Your answer should reproduce every line of the material in which the word "cutOffDue" occurs.

Material supplied section start

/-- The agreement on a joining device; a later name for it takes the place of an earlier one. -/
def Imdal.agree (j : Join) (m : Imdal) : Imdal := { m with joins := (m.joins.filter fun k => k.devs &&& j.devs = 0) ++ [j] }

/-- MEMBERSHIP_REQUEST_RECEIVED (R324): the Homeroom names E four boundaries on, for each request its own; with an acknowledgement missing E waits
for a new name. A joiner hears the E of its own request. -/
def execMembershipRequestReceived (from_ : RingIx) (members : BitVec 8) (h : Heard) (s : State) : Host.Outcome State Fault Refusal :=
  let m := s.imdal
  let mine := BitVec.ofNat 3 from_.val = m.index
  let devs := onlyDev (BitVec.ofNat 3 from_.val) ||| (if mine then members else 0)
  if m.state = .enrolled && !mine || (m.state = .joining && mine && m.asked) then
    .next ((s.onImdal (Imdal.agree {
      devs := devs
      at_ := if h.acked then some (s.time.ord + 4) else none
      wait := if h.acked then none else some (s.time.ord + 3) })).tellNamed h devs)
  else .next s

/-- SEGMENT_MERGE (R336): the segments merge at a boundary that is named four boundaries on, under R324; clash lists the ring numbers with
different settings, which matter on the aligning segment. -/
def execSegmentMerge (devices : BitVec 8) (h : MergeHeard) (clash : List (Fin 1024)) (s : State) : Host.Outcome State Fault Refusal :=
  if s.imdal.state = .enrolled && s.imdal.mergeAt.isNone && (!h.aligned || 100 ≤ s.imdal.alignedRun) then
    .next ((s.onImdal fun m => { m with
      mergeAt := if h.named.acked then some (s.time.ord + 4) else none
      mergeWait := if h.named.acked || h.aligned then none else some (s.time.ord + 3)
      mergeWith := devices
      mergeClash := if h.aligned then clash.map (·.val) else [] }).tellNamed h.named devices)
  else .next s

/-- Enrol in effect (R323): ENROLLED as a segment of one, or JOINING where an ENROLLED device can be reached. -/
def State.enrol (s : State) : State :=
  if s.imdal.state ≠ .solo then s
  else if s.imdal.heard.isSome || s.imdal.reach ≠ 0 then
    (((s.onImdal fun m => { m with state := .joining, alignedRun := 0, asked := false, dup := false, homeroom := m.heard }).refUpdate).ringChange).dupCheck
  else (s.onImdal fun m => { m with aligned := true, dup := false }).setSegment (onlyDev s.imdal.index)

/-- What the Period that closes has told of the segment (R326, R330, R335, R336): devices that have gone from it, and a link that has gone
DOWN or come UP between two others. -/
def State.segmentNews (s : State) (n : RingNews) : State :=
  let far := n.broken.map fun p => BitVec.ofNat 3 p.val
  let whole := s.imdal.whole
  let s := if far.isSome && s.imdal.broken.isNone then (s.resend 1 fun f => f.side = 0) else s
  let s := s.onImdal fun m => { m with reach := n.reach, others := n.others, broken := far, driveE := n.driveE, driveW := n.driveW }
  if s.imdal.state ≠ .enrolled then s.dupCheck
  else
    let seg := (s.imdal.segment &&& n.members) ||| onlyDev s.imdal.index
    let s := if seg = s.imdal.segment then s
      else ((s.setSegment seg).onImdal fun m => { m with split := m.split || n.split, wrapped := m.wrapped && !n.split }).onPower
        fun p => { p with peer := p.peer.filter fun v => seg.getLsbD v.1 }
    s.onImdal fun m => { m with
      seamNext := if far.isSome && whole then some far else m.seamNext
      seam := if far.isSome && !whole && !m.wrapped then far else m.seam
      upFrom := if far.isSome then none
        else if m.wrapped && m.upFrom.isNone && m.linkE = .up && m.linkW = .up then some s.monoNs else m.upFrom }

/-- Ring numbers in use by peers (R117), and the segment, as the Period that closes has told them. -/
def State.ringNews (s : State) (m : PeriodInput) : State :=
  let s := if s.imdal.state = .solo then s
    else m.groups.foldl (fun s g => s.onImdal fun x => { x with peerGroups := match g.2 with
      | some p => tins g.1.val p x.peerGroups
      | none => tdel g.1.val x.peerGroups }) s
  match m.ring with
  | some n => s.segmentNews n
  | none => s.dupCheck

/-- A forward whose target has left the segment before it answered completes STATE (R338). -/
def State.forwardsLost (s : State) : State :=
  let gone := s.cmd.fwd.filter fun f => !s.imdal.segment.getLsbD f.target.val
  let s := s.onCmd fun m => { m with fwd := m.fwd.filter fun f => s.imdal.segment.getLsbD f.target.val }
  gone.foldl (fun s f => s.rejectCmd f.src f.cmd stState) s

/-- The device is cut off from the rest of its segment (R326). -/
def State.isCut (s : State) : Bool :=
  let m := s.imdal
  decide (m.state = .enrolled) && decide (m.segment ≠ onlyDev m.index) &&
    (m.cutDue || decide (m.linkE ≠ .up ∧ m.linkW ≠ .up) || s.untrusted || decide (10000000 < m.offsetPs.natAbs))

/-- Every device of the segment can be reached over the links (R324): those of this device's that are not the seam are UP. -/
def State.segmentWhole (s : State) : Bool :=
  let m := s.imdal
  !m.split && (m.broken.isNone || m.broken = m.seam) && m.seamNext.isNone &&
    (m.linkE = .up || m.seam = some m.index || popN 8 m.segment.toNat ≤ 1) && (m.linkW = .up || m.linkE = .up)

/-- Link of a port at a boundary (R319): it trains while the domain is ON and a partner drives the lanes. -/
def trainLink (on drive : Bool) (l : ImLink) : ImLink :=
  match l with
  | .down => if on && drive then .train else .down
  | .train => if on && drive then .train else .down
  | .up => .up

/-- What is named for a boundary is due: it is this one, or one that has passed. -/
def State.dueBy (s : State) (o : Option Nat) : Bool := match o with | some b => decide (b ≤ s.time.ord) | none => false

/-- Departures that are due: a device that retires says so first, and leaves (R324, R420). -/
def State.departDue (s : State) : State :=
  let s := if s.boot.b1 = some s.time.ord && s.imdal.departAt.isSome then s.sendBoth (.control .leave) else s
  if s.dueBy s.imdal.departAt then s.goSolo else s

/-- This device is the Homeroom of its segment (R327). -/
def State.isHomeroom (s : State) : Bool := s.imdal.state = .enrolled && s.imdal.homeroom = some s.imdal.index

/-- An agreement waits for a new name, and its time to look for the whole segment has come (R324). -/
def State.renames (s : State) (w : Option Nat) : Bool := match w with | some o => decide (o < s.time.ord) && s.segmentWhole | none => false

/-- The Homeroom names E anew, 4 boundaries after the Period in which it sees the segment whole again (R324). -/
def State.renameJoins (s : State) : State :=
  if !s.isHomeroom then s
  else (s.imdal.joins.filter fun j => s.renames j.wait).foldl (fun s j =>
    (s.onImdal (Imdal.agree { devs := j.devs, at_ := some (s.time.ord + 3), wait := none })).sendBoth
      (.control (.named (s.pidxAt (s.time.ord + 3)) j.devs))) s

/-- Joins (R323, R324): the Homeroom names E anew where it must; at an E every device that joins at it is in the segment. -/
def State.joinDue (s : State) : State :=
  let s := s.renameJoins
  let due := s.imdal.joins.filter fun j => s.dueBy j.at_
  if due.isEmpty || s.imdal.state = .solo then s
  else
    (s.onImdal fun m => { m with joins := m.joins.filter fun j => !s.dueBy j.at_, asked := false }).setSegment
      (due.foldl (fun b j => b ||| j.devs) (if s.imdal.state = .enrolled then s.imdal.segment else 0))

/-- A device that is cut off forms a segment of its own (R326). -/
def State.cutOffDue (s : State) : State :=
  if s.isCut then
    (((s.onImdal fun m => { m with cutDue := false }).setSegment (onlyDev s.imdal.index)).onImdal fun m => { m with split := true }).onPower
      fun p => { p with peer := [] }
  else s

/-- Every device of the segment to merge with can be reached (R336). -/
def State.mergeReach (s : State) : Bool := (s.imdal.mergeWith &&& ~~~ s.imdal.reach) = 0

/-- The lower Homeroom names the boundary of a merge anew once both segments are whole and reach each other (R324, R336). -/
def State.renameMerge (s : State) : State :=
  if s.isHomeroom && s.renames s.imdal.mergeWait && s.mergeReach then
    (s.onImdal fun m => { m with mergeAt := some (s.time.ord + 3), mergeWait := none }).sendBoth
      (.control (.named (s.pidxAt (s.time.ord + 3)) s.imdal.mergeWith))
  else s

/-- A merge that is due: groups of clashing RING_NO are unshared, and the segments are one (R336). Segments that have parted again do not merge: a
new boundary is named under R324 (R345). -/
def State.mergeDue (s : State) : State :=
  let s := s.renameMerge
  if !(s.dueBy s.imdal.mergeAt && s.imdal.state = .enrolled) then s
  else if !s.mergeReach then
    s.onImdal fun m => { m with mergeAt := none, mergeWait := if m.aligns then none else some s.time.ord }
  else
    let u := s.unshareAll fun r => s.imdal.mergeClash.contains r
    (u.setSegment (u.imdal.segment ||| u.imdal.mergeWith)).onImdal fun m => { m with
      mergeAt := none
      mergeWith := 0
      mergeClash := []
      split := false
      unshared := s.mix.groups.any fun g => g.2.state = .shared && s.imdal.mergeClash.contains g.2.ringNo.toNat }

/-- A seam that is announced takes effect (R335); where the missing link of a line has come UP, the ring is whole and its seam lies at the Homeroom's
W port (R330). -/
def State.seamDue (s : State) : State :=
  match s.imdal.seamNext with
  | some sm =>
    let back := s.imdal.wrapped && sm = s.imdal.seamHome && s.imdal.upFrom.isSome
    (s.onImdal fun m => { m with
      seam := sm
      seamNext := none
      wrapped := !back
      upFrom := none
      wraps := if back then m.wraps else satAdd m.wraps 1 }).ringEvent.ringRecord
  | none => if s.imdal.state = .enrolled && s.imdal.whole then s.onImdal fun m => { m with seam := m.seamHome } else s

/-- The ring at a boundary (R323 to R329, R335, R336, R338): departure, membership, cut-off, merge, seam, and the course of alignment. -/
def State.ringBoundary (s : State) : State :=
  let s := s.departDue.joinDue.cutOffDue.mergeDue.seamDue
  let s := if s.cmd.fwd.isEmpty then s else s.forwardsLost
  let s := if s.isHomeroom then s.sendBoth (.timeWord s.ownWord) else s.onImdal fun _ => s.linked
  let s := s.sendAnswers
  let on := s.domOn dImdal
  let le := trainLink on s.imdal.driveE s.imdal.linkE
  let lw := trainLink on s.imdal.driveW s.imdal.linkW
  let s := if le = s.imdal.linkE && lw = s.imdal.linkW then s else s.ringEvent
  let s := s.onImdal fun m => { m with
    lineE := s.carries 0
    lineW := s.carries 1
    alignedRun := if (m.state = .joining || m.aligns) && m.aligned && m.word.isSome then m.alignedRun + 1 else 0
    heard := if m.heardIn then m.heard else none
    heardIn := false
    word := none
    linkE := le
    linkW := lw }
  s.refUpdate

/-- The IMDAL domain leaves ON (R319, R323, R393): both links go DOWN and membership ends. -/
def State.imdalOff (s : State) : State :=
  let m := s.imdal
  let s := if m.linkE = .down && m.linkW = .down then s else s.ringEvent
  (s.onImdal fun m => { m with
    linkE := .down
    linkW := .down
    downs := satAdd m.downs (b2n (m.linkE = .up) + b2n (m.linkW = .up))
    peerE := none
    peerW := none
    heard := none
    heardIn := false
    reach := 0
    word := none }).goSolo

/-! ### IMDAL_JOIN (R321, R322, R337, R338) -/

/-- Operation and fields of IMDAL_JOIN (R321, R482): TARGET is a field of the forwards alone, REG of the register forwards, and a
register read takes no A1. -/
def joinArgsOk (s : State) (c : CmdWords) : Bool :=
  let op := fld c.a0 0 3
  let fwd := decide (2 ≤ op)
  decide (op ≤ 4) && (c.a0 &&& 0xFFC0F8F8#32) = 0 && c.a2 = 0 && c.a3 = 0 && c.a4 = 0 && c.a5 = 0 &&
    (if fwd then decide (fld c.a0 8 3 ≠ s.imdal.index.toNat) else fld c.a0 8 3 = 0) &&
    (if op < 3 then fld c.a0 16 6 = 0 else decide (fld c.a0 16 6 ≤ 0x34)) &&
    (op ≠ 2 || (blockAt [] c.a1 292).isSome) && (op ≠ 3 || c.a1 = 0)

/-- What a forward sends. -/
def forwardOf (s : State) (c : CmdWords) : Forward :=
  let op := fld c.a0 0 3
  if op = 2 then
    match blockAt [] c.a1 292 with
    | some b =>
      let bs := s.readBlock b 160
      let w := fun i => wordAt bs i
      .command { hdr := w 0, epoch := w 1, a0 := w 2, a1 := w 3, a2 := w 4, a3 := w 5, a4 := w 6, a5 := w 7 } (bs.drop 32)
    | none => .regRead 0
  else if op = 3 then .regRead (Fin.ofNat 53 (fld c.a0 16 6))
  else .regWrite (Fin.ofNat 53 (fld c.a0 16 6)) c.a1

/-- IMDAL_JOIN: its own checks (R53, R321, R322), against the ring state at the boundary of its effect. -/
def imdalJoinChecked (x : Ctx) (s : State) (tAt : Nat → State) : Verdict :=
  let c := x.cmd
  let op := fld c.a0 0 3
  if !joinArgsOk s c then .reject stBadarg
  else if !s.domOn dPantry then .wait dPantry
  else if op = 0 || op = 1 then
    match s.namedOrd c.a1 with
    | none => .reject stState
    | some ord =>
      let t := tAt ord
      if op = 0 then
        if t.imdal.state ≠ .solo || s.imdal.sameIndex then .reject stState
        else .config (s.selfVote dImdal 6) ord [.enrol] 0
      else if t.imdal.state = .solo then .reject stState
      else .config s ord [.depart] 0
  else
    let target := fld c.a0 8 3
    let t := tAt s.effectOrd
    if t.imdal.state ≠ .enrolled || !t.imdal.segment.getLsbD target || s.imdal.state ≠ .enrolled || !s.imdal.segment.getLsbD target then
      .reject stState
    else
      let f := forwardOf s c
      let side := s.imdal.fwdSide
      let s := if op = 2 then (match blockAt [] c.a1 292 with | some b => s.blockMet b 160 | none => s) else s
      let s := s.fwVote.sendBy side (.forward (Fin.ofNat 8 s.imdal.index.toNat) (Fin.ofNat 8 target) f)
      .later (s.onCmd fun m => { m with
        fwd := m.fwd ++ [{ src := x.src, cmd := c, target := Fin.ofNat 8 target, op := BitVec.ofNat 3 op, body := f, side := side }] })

Material supplied section end

Answer to this exercise =>
def State.cutOffDue (s : State) : State :=
  let s := s.departDue.joinDue.cutOffDue.mergeDue.seamDue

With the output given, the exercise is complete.